What do customers demand nowadays?
With the access they have to so much information, they usually come to projects or meetings fairly well informed about what is commonly done nowadays. They have lots of images they have seen of things they like. Often, these are mixtures that have no common thread, and we have to guide them through that process. We try to discern what might suit them and what might not. And clients are increasingly demanding. I'm not saying that there weren't demanding clients before, because there were, but today's architects are forced to go into great detail and be very attentive to people.
What has your experience of working with INCOGA been like?
We have already completed a couple of projects with INCOGA, followed by some partial collaboration on other projects, and the truth is that we have felt quite comfortable working with them at the studio.
I think they are a construction company that is very attentive to the needs and demands of architects, to how they want things to turn out and whether they need to be changed, or even to contribute their knowledge, which has always been well received. In addition, the specialised work, in which they have experience, always helps us to resolve issues. I must also say that all of our clients have been happy with the final result.

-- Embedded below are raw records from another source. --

/-- The virtual address that a fault record shows for an access (R424), formed even when the check fails. -/
def State.recordVa (s : State) (cap : Option Cap) (off : Int) : Nat :=
  match cap with
  | some c => if c.chip = s.chip then (((s.windowBase c : Int) + off) % 2 ^ 56).toNat else 0
  | none => 0

/-! ## Page requests (R271, R272) -/

/-- The 512 KiB guest page of a guest address. -/
def guestPage (gpa : Nat) : Nat := gpa / 2 ^ 19

/-- R272: a miss attaches to the standing request of its page, or adds one. -/
def State.pageRequest (s : State) (vf gpa acc : Nat) : State :=
  let v := aget s.vfs .reset vf
  let g := guestPage gpa
  if (v.prq ++ v.prqWaiting).any fun r => r.gpa == g then s
  else
    let r : PageReq := ⟨v.nextTag, g, acc⟩
    let v := { v with nextTag := (v.nextTag + 1) % 2 ^ 32 }
    let v := if v.prq.length < 64 ∧ v.prqWaiting = [] then { v with prq := v.prq ++ [r] } else { v with prqWaiting := v.prqWaiting ++ [r] }
    { s with vfs := aset s.vfs vf v }

/-! ## From an address to bytes (R255, R256, R269) -/

/-- Where an access goes: a physical address of the chip, or a fabric address (space 0x1). -/
inductive Loc where
  | phys (a : Nat)
  | fabric (fa : Nat)
  /-- the home lies on another chip: the window offset -/
  | away (off : Nat)
deriving DecidableEq, Repr

/-- Step 6 of R53 for an access of a task. -/
def State.resolve (s : State) (w : Who) (va : Nat) (wr op : Bool) (creg : Nat) (cap : Option Cap) (ord : Nat) :
    Eff (State × Loc) :=
  if va / 2 ^ 52 = 0 ∨ va / 2 ^ 52 = 1 then
    match s.translate s.cur.tile w.pnum w.part w.kernel.xlat va wr op with
    | (s, .ok out) =>
      if va / 2 ^ 52 = 1 then .ok (s, .fabric out)
      else if w.part.prec.covers out 1 && physExists (w.part.prec.phys out) then .ok (s, .phys (w.part.prec.phys out))
      else .error (s, .absent)
    | (s, .xlate) => .error (s, .trap ⟨cXlate, 0, creg, cap, va, ord, 0⟩)
    | (s, .miss gpa acc) =>
      if s.ctx.run.rejected.contains (guestPage gpa) then .error (s, .trap ⟨cStage2, 0, creg, cap, va, ord, 0⟩)
      else .error (s.pageRequest w.kernel.vf gpa acc, .park (.pages w.kernel.vf [guestPage gpa]))
  else if physExists va then .ok (s, .phys va)
  else .error (s, .absent)

/-- R455, R456: an uncorrectable or poisoned line faults; a corrected error is written back and counted. -/
def State.eccCheck (s : State) (w : Who) (a n va creg : Nat) (cap : Option Cap) (ord : Nat) : Eff State :=
  match s.eccAt a n with
  | some sub => .error (s, .trap ⟨cUncorr, sub, creg, cap, va, ord, 0⟩)
  | none => .ok (s.eccCorrect ⟨some s.cur.tile, some w.kernel.vf⟩ a n)
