/-- CMOV from a parking slot (R293). -/
def execCmovUnpark (h : Hint) (d : CapOp) (a : RegImm) (s : State) : Host.Outcome State Fault Refusal :=
  issue s h fun _ => do
    let cd ← wholeCap s d
    waitWhile s (s.capBusy cd)
    noSpec s
    let n := RegImm.nat a s
    let v := (s.tile s.cur.tile).loc.slot n
    need s (n < 256 && (s.c cd).isNone)
    match v.cap with
    | none => raise s cIllopnd 0
    | some c =>
      .ok (((s.setSlot s.cur.tile n { v with cap := none, kslot := none }).setC cd (some c)).remember
        (.unparked s.cycle n v))

/-! ## Fractions, narrowing and rights (R294 to R297) -/

/-- Step 5 of R280: the home is consulted. It holds the request during a reclaim and refuses a stale hallmark. `local'`
tells whether the home lies on this chip. -/
def consultHome (s : State) (w : Who) (i : Nat) (c : Cap) (op arg : Nat) : Eff (State × Bool) := do
  if c.chip = s.chip then
    waitWhile s (s.ct c.key).recl.isSome
    if s.current c then .ok (s, true) else capFault s i (some c) 0 0 cRevoked
  else
    let (s, _) ← s.askRemote w (.consult op c arg) i (some c)
    .ok (s, false)

/-- An operation on the CT entry of a buffer of this chip is kept in the horizon's history: `tokens` have gone out (R450, log 45). -/
def State.rememberEntry (s : State) (c : Cap) (tokens : Int) (old : CtEntry) : State :=
  s.remember (.entry s.cycle c.key c.hallmark tokens (old.state, old.maxr))

/-- CSPLIT (R294). A fraction shows the buffer as it stands at the split, so the owner's writes are performed first
(R364). -/
def execCsplit (h : Hint) (d a : CapOp) (b : RegImm) (s : State) : Host.Outcome State Fault Refusal :=
  issue s h fun w => do
    let cd ← wholeCap s d
    let ca ← wholeCap s a
    waitWhile s (s.capBusy cd || s.capBusy ca)
    noSpec s
    let n := RegImm.nat b s
    let k := field n 0 16
    let q := Rights.ofCode (field n 16 4)
    need s (n < 2 ^ 20 && (s.c cd).isNone && !q.w)
    let c ← sourceCap s ca
    need s (q.sub c.rights && (match c.mode with
      | .exclusive => 1 ≤ k
      | .fraction => 1 ≤ k && k < c.tokens
      | .sealed => k == 0
      | .lookahead => false))
    needG s ca c
    waitWhile s (!s.written s.cur.tile s.cur.ctx c.key)
    let (s, here) ← consultHome s w ca c 0 k
    let s := s.dropValidation s.cur.tile c
    match c.mode with
    | .exclusive =>
      let e := s.ct c.key
      need s (!here || e.tokOut + e.tokLost + k ≤ 65535)
      let s := if here then (s.setCt c.key { e with tokOut := e.tokOut + k }).rememberEntry c k e else s
      .ok (s.setC cd (some { c with mode := .fraction, rights := q, tokens := k }))
    | .fraction =>
      .ok ((s.setC ca (some { c with tokens := c.tokens - k })).setC cd (some { c with rights := q, tokens := k }))
    | _ => .ok (s.setC cd (some { c with rights := q }))

/-- Two capabilities name one buffer (R295). -/
def sameBuffer (a b : Cap) : Bool := a.chip == b.chip && a.kind == b.kind && a.agent == b.agent && a.ctidx == b.ctidx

The projects we have done with them involve certain rather unusual details: flush skirting boards, frameless doors, microcement; well, things that require attention to detail, not just done any old way, and I think they have responded well and managed to resolve them correctly.
The last project we worked on together, which we are currently working on, had certain details that needed to be taken care of and that not just any professional could do; it had to be done by highly qualified people. Well, textured paints, microcements, a certain search for woods that would match each other because they were used in different areas of the house. Outside, there were floors and certain pieces of furniture made of polished concrete, where you can see the grain, which also required the right professionals for the job. Well, I think it has been a home with well-resolved details that have been satisfactorily executed.
How has architecture evolved from your beginnings to today?
As for the work of architecture, I believe it has been the same and will continue to be the same. Doing things well, designing sensibly, thinking about the location and trying to solve each problem individually rather than generically, so that it is not all copy and paste, so that each project has its own particular stamp.
It is also true that regulations have evolved since 2010, with successive regulatory changes in terms of minimum technical requirements, forcing architecture to adapt. You have the challenge of how to achieve what you were doing before in a new way, providing solutions to all of this. Well, with the enormous insulation requirements we have today, the number of installations in homes and the emergence of new, more processed or sustainable materials, you have to combine them with more traditional construction methods.
What do you think will be the challenges for architecture in the medium/long term?
There is a lot of talk about it now, and we are starting to see it. Sometimes you get a reel, a post about artificial intelligence programmes that solve your housing problems. Well, those tools may help you do something, but in the end, human labour has to be behind the whole process. There are things in the design of spaces, things you want to achieve, that I think will be impossible for artificial intelligence to solve. But I do think it will have to adapt a little to certain things and include some of these tools in the process, which will probably make the work, in a way, even more efficient in some processes.